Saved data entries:
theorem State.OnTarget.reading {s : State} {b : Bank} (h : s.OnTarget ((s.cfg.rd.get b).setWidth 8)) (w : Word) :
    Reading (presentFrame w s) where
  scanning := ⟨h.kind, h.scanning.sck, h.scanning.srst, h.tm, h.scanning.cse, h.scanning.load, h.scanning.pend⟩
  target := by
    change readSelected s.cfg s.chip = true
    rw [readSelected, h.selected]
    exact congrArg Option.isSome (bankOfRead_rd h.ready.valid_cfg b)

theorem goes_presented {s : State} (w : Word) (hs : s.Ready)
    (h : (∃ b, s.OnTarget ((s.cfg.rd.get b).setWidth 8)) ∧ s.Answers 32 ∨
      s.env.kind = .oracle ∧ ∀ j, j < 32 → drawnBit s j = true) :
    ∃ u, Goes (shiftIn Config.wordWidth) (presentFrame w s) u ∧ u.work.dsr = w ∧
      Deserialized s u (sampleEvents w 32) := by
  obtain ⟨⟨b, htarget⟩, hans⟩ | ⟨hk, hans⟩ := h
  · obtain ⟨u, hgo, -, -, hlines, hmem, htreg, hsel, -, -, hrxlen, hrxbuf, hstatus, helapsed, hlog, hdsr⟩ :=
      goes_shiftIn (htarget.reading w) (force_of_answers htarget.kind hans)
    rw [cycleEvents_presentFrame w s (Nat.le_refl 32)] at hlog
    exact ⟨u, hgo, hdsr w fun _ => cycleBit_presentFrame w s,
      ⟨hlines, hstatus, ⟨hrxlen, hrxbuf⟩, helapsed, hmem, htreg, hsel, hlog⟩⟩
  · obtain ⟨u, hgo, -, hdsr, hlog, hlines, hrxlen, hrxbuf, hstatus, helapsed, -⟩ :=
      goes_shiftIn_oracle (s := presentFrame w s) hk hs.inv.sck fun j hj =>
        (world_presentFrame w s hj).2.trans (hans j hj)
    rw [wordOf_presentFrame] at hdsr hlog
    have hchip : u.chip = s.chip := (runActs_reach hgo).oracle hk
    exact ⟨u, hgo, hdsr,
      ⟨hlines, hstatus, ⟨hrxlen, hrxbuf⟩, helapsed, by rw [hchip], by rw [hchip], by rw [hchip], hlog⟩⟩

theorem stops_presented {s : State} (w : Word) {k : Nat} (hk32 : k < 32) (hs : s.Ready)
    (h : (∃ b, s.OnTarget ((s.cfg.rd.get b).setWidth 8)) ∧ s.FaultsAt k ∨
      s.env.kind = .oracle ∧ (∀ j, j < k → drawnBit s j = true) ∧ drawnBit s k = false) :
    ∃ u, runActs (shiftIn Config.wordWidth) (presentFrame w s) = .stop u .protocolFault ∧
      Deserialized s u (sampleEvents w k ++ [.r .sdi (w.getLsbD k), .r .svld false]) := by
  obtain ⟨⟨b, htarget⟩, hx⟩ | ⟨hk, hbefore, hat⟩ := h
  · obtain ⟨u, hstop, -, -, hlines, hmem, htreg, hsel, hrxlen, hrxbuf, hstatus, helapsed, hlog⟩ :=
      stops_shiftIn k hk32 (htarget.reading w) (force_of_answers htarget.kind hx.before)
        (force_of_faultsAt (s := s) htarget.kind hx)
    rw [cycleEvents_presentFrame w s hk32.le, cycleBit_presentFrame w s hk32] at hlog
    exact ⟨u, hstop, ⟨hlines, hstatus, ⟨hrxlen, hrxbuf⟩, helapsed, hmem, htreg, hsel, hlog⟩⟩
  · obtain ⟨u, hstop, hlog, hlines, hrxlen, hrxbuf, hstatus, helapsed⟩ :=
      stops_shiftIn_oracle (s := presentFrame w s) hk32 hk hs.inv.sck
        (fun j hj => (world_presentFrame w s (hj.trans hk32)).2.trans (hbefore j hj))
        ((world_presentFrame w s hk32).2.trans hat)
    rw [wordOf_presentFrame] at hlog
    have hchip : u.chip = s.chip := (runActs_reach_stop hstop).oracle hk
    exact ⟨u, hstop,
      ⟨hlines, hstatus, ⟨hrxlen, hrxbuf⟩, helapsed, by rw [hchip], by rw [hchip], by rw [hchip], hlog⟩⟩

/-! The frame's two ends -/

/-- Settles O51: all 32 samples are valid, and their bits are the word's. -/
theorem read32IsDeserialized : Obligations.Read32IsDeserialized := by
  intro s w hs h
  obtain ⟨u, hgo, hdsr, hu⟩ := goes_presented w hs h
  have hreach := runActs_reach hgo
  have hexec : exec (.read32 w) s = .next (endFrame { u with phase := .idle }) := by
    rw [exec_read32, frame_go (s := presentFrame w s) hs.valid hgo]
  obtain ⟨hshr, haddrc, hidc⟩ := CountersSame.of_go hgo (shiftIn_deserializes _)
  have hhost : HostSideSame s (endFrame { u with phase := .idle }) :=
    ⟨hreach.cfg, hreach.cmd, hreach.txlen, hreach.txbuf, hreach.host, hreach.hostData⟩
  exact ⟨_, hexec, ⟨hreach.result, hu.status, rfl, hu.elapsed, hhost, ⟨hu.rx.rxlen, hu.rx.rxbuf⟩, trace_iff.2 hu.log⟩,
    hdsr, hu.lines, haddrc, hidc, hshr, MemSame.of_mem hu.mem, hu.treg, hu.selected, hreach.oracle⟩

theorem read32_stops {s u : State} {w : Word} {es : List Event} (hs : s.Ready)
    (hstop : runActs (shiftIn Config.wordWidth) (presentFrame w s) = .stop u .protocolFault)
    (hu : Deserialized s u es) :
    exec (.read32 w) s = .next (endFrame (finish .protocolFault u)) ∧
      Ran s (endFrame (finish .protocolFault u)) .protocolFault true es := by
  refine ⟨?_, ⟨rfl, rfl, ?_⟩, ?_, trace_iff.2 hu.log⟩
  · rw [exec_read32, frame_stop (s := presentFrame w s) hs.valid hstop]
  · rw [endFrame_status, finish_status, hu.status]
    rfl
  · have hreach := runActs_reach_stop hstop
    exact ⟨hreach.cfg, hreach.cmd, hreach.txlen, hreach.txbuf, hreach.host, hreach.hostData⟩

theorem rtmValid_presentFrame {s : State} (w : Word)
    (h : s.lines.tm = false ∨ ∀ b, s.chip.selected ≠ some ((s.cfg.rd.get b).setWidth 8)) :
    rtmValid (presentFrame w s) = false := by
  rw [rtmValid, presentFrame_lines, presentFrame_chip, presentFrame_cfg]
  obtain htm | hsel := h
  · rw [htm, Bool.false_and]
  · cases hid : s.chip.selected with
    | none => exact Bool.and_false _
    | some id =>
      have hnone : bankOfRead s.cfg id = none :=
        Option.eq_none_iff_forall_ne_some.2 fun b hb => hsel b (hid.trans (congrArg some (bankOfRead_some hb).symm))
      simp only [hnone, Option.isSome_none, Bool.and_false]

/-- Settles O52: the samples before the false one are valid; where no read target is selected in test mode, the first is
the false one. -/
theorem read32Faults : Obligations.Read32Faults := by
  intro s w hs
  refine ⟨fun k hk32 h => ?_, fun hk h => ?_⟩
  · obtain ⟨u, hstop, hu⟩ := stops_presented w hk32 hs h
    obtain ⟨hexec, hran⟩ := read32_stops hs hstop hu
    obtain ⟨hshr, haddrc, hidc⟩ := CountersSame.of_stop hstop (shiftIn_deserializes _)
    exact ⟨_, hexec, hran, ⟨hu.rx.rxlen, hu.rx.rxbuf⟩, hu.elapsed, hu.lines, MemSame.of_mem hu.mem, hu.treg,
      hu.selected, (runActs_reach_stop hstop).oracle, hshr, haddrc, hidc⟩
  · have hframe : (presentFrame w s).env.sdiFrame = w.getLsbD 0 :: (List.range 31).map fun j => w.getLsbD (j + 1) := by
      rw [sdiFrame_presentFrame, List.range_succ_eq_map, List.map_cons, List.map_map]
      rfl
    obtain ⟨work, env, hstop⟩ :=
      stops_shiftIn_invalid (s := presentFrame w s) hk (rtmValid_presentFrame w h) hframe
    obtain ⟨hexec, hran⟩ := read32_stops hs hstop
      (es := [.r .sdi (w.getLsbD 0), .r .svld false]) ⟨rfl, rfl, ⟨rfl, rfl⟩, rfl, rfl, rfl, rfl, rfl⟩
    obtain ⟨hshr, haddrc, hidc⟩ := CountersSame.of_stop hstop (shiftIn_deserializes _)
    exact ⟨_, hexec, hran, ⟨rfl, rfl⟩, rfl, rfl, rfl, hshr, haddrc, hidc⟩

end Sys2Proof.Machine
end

Brief: Retype, exactly and in full, the lines above from the one containing "Ran s (endFrame" through the one containing "rtmValid (presentFrame w s) = false := by".

Exercise output:
      Ran s (endFrame (finish .protocolFault u)) .protocolFault true es := by
  refine ⟨?_, ⟨rfl, rfl, ?_⟩, ?_, trace_iff.2 hu.log⟩
  · rw [exec_read32, frame_stop (s := presentFrame w s) hs.valid hstop]
  · rw [endFrame_status, finish_status, hu.status]
    rfl
  · have hreach := runActs_reach_stop hstop
    exact ⟨hreach.cfg, hreach.cmd, hreach.txlen, hreach.txbuf, hreach.host, hreach.hostData⟩

theorem rtmValid_presentFrame {s : State} (w : Word)
    (h : s.lines.tm = false ∨ ∀ b, s.chip.selected ≠ some ((s.cfg.rd.get b).setWidth 8)) :
    rtmValid (presentFrame w s) = false := by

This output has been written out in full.